“It is not enough to be busy; so are the ants. The question is: What are we busy about?” Henry David Thoreau.
The word ‘busy’ is on a par with terms such as ‘organic’ and ‘urgent’ that really are banded about ad nauseam to signal significance and importance, when really, their impact is becoming diluted in a sea of information. Note: ‘busy’, ‘organic’ and ‘urgent’ have their place, but they are often a case of guilty (ie. untrue) until proven innocent.
People are saying ‘busy’ to impress others, but the word has become a default, if you like, for “can’t really put my finger on what exactly I’m doing of any importance to the greater good, so I’ll just sound important.”

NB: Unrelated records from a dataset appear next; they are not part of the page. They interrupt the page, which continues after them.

-- ==== Sys2Proof/Laws/Accept.lean ====
section
/-! SUPPORT. The acceptor over a whole tree (42_tree_serdes.md R172, R156): what it has put into TM and STK when the last
token of a tree has been accepted. -/

namespace Sys2Proof.Machine

variable {p : Params}

/-- Tokens accepted one after another. -/
def acceptAll : List Token → State p → Micro p Unit
  | [], s => .ok s ()
  | tok :: rest, s => (accept tok s).andThen fun s' _ => acceptAll rest s'

theorem acceptAll_append (a b : List Token) (s : State p) :
    acceptAll (a ++ b) s = (acceptAll a s).andThen fun s' _ => acceptAll b s' := by
  induction a generalizing s with
  | nil => rfl
  | cons x a ih => simp [acceptAll, ih, Micro.andThen_assoc]

/-- The state after the last token of the tree `t` has been accepted in `s`: the tree stands behind what was in TM; the
node that was waiting has its right subtree start behind it, or, with none waiting, the tree is complete. -/
def afterTree (t : Tree) (s : State p) : State p :=
  match s.mem.stk with
  | [] =>
    (s.setMem { s.mem with tm := s.mem.tm ++ layout s.nn t p }).setCtl { s.ctl with treeValid := true, tload := false }
  | q :: rest =>
    s.setMem { s.mem with
      tm := setRight q.toNat (BitVec.ofNat p.idxW (s.nn + t.size)) (s.mem.tm ++ layout s.nn t p), stk := rest }

theorem setRight_waiting (a b : List (TmEntry p)) (r : Index p) (q : Nat) (hq : q = a.length) :
    setRight q r (a ++ .int none :: b) = a ++ .int (some r) :: b := by
  subst hq
  unfold setRight
  induction a with
  | nil => rfl
  | cons x a ih => simpa using ih

/-- The state after an internal node has been accepted in `s` (R172). -/
def afterInternal (s : State p) : State p :=
  s.setMem { s.mem with tm := s.mem.tm ++ [.int none], stk := BitVec.ofNat p.idxW s.nn :: s.mem.stk }

theorem acceptInternal_ok {s : State p} (hn : s.nn ≠ p.nodeCap) (hs : s.sp ≠ p.stackCap) :
    acceptInternal s = .ok (afterInternal s) () := by
  unfold acceptInternal
  rw [if_neg hn, if_neg hs]
  rfl

theorem acceptLeaf_ok {s : State p} (v : Byte) (hn : s.nn ≠ p.nodeCap) :
    acceptLeaf v s = .ok (afterTree (.leaf v) s) () := by
  unfold acceptLeaf afterTree
  rw [if_neg hn]
  cases h : s.mem.stk with
  | nil => simp [layout]
  | cons q rest => simp [layout, Tree.size]

/-- Accepting a tree's tokens, with room for it (R172, R179). -/
theorem acceptAll_tree (t : Tree) (s : State p) (hn : s.nn + t.size ≤ p.nodeCap) (hs : s.sp + t.height ≤ p.stackCap) :
    acceptAll t.tokens s = .ok (afterTree t s) () := by
  induction t generalizing s with
  | leaf v =>
    simp only [Tree.size] at hn
    simp [Tree.tokens, acceptAll, accept, acceptLeaf_ok v (s := s) (by omega)]
  | node l r hl hr =>
    simp only [Tree.size, Tree.height] at hn hs
    have := l.size_pos; have := r.size_pos
    simp only [Tree.tokens, acceptAll, accept, acceptInternal_ok (s := s) (by omega) (by omega), Micro.andThen_ok]
    rw [acceptAll_append, hl _ (by simp [State.nn, afterInternal] at *; omega) (by simp [State.sp, afterInternal] at *; omega)]
    have e1 : afterTree l (afterInternal s) = s.setMem { s.mem with
        tm := s.mem.tm ++ .int (some (BitVec.ofNat p.idxW (s.nn + 1 + l.size))) :: layout (s.nn + 1) l p } := by
      have hq : s.mem.tm.length % 2 ^ p.idxW = s.mem.tm.length :=
        Nat.mod_eq_of_lt (by have := p.nodeCap_le; simp only [State.nn] at hn; omega)
      simp [afterTree, afterInternal, State.nn, hq, setRight_waiting]
    rw [e1, Micro.andThen_ok, hr _ (by simp [State.nn] at *; omega) (by simp [State.sp] at *; omega)]
    cases h : s.mem.stk with
    | nil => simp [afterTree, State.nn, layout, h, Nat.add_assoc, Nat.add_comm 1]
    | cons q rest =>
      simp [afterTree, State.nn, layout, h, Tree.size, Nat.add_assoc, Nat.add_comm 1]

end Sys2Proof.Machine
end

Admission equals rehabilitation
Hi, I’m Rob. And I was once part of the ‘busy’ brigade. For ages. But I’m a recovering busy-ist, and am using the word less these days. I still have a nervous twitch when I hear the word, though.
I know, outrageous! The very person who, in this blog, is admonishing the incorrect use of the word, was a former addict! Whenever someone asked, “How are you?”, I would say, “Busy! Yeah, really busy!” And I thought I was some sort of different species. A mover and a shaker. Making things happen. “Check me out! I’m busy!”
Sure, I’ve always been industrious and ambitious, but the reality is, I was poking around at life with a stick. I was the equivalent of that one-legged duck, swimming around frantically in circles.
The point is this; busy is fine, but are your actions in the throes of being busy leading you towards being happy and your dream life or goals? Do you have dreams or goals? If not, no problem. Just don’t complain when you’re in the same situation you’re currently in, 10 years from now, still rushing around being ‘busy’.
“I’m too busy; I’ve got no time”
A really lovely friend of mine once told me that she hated money as she never had any, she hated her job and that she was always tired and lethargic. Wow! Quite the unloading! When I suggested that she should use her evenings wisely to do some research on finding solutions, she said that she’d prefer to come home after a long day and plonk herself on the couch in front of the TV. “I don’t have the time”, was her follow-up answer. Go figure.
I found this statement – she probably didn’t realise the magnitude of these words – really disturbing. It reflects a lot about our current generation and their thinking and attitude, where we live in a vortex of instant gratification, non-accountability and not being solution-oriented. Here was someone who actually has abundantly more talent and potential than she herself thinks, but has buried her head in the sand and ‘rewards’ her hard efforts as a corporate slave with reality TV. And then justifies it by calling that ‘relaxation’.
I do worry about her and others in the exact same situation. Generally speaking, we get busy so that we can earn an income to support ourselves and a family, and be able to do nice things with them. But we have gotten to the point where even our social endeavours are so frequent that we don’t stop to savour those precious moments truly. We have then lost sight of the end goal and become disengaged. Hence the lethargy.
I have busy-itis: cure me!
Time management has become increasingly important in this fast-paced world in which we live. We constantly need to be on top of our game, have a task list, knock things off said task list, and then feel good about ourselves. Crack a beer, you’ve been busy!
Wrong! Time management is not as important as priority management. If two tasks will take an equal amount of time, but task A is an ugly task, whereas task B is low-hanging fruit, us humans tend to make a beeline for task B as we know we probably won’t fail. It’s something to tick off! Chances are, task A will probably have a greater impact on your life. It’s the priority equivalent of putting your clothes on before walking 5 minutes to your bus stop.
From Busy to Productive
“A good man will not waste himself upon mean and discreditable work or be busy merely for the sake of being busy. Neither will he, as you imagine, become so involved in ambitious schemes that he will have continually to endure their ebb and flow.” – Seneca the Younger, Roman philosopher.
This wisdom is about 2000 years old, and yet is still incredibly pertinent in today’s hustle and bustle.
It’s time to stop trying to be ‘busy’ with things that invariably derail your focus and hence your goals. After all, you can have excuses (busy falls into that category!) or you can have success, but you can’t have both.